There are several types of validity which have to be considered when evaluating behavioral test results. The predictive validity is arguably one of the most important and is typically defined as the ability of a rodent behavioral test to predict the effect of a drug in humans. Determining the predictive validity requires an existing clinical treatment which can be back-tested in the rodent behavioral test under evaluation (Schallert, 2006). An example is benzodiazepines, which are widely used to treat anxiety in patients and also reduce the extent of rodents’ anxiety-like behavior in both the light-dark box test (Crawley and Goodwin, 1980) and the EPM (Pellow and File, 1986). Predictive validity can, however, frequently not be assessed due to the lack of available efficient treatments and construct validity (Strauss and Smith, 2009) may be used instead. This type of validity depends on whether the test measures the intended psychological construct or not and may for example be assessed by evaluating whether the involved neural systems and neurotransmitters are similar in rodents and humans.
In a test with high face validity it is obvious what the test is intended to measure. The rotarod test is for example easily and immediately recognized by most scientists as a motor function test. The ethological validity on the other hand depends on how well the test resembles natural animal behavior. It is for example easy to see how the use of predator odors to elicit fear responses resembles a situation which may be experienced by wild rodents as well.
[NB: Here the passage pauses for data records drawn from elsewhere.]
/-- R389: a copy lives 1 s past its last segment. -/
def liveCopy (c : Chip) (a : AccessCtx) (key : Nat) : Option SegCopy :=
  a.copy.filter (fun s => s.key == key && decide (c.tk.now ≤ s.t + 1000000000))
def setCopy (r : Role) (s : Option SegCopy) (c : Chip) : Chip := setCtx r { ctxOf c r with copy := s } c
/-- A segment of a copy, which is kept until the segment that reaches its end. -/
def sendSegment (q : Request) (r : Role) (key : Nat) (v : List Byte) (c : Chip) : Chip :=
  let part := (v.drop q.offset).take q.length
  let last := decide (v.length ≤ q.offset + part.length)
  let c := setCopy r (if last then none else some { key := key, data := v, t := c.tk.now }) c
  respond q resOk (typeOf q.idx q.sub) last (writePends c key) part c
/-- READ_SEG. -/
def winReadSeg (img c : Chip) : Chip :=
  match takenOp c 3 with
  | none => c
  | some q =>
    let r := roleOf q
    let type := typeOf q.idx q.sub
    match dictRead img c r q.idx q.sub with
    | .error e => respond q e type true false [] c
    | .ok (_, inst, v) =>
      let key := okey q.idx q.sub inst
      if q.offset = 0 then sendSegment q r key v c
      else match liveCopy c (ctxOf c r) key with
        | none => respond q { st := stRange, detail := 0x07 } type true false [] c
        | some s => if s.data.length ≤ q.offset then respond q resRange type true false [] c else sendSegment q r key s.data c
/-- WRITE_SEG. -/
def winWriteSeg (img c : Chip) : Chip :=
  match takenOp c 4 with
  | none => c
  | some q =>
    let r := roleOf q
    let type := typeOf q.idx q.sub
    let key := okey q.idx q.sub (instOf q.idx (ctxVal c r))
    match findRow img c r q.idx q.sub true with
    | .error e => respond q e type true false [] c
    | .ok row =>
      if !mayReach img c r row q.idx (instOf q.idx (ctxVal c r)) true then respond q resOther type true false [] c
      else
        let a := ctxOf c r
        let old := if q.offset = 0 then some [] else (a.wseg.filter (fun s => s.key == key && s.data.length == q.offset)).map (·.data)
        match old with
        | none => respond q { st := stRange, detail := 0x07 } type true false [] (setCtx r { a with wseg := none } c)
        | some d =>
          let d := d ++ q.data
          if bitOf q.flags 0 then answerWrite q img d (setCtx r { a with wseg := none } c)
          else respond q resOk type false (writePends c key) [] (setCtx r { a with wseg := some { key := key, data := d, t := c.tk.now } } c)
/-- SEGMENT_COPY_EXPIRY. -/
def copyExpiry (r : Role) (c : Chip) : Chip :=
  match (ctxOf c r).copy with
  | some s => if s.t + 1000000000 < c.tk.now then setCopy r none c else c
  | none => c

end Sys2Proof.Machine
end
On the contrary, mice suspended by their tails are not observed in nature, although the tail suspension test is commonly used as an indicator of depression-like behavior (Cryan et al., 2005).
The internal validity, reproducibility, of a test depends on the similarity of results obtained from repeated experiments. The external validity, generalizability, of a test is determined by its ability to predict results in other strains and species, including humans. Standardization of behavioral tests and testing environment may increase internal validity although it may, on the other hand, decrease the external validity (Würbel, 2002; van der Staay and Steckler, 2002). Though standardization of test parameters may increase reproducibility, the choice of parameter setting is not always obvious and optimal settings for one disease model is not necessarily ideal in models of other diseases. Systematic variation of test parameters may on the other hand increase the external validity (Richter et al., 2010) and thus increases the chance of successful translation of the result to the clinic.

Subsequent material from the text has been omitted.